- _Required action_
Look through the records below for the line holding "(hostStep (.read 2". Write it out exactly, with each following line through the line holding "[(0x6004, 0x44), (0x6005, 0x33), (0x6006, 0x22), (0x6007, 0x11)]".

- _Available data_
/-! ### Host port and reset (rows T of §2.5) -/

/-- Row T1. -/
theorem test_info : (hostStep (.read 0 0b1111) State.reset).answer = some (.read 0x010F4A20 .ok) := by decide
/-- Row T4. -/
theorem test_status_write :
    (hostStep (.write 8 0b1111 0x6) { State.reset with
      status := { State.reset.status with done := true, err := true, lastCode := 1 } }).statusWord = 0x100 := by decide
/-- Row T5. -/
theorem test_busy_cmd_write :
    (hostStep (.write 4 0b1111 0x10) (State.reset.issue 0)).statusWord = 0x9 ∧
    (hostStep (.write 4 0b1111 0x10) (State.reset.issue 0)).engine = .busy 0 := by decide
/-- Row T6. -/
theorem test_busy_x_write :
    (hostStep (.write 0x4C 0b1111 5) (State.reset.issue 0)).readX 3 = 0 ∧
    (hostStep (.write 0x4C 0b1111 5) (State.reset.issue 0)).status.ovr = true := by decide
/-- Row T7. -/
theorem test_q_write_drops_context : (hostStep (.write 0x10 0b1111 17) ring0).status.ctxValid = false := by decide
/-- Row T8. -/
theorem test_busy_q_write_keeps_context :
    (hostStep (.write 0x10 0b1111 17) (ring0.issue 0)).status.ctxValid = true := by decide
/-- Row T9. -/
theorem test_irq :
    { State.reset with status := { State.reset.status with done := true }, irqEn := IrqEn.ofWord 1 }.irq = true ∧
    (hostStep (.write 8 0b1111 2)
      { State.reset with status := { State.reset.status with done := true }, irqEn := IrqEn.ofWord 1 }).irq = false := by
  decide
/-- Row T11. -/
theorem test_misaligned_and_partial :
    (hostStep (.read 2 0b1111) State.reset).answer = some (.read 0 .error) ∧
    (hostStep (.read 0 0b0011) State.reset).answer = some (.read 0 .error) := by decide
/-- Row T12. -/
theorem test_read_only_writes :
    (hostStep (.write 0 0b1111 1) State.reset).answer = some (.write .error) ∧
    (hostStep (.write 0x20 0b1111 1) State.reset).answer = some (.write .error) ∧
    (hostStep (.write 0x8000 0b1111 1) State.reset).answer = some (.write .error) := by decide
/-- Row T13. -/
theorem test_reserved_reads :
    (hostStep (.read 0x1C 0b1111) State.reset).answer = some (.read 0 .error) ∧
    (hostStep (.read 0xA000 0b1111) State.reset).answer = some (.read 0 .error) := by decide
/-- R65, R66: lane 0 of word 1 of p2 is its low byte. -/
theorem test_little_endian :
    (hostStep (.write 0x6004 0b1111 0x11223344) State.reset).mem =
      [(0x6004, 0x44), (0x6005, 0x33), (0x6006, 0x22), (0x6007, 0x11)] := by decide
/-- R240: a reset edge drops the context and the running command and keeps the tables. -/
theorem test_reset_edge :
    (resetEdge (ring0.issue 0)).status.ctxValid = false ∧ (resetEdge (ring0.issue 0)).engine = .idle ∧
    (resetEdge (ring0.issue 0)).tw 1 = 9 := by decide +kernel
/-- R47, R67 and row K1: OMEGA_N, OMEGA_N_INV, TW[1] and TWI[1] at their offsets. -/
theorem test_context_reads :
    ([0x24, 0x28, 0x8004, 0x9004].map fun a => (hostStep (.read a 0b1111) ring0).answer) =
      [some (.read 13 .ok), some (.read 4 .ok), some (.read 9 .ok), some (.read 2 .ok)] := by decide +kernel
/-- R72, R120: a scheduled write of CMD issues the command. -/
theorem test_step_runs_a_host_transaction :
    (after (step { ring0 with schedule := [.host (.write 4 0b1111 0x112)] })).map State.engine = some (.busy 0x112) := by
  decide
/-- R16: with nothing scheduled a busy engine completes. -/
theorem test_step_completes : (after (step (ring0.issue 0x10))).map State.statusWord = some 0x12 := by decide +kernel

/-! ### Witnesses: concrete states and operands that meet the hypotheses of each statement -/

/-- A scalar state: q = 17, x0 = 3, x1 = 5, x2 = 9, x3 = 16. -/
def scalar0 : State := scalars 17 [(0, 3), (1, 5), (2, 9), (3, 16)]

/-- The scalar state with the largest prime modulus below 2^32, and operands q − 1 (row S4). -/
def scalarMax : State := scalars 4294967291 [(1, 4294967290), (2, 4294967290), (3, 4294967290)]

- _Written answer_
    (hostStep (.read 2 0b1111) State.reset).answer = some (.read 0 .error) ∧
    (hostStep (.read 0 0b0011) State.reset).answer = some (.read 0 .error) := by decide
/-- Row T12. -/
theorem test_read_only_writes :
    (hostStep (.write 0 0b1111 1) State.reset).answer = some (.write .error) ∧
    (hostStep (.write 0x20 0b1111 1) State.reset).answer = some (.write .error) ∧
    (hostStep (.write 0x8000 0b1111 1) State.reset).answer = some (.write .error) := by decide
/-- Row T13. -/
theorem test_reserved_reads :
    (hostStep (.read 0x1C 0b1111) State.reset).answer = some (.read 0 .error) ∧
    (hostStep (.read 0xA000 0b1111) State.reset).answer = some (.read 0 .error) := by decide
/-- R65, R66: lane 0 of word 1 of p2 is its low byte. -/
theorem test_little_endian :
    (hostStep (.write 0x6004 0b1111 0x11223344) State.reset).mem =
      [(0x6004, 0x44), (0x6005, 0x33), (0x6006, 0x22), (0x6007, 0x11)] := by decide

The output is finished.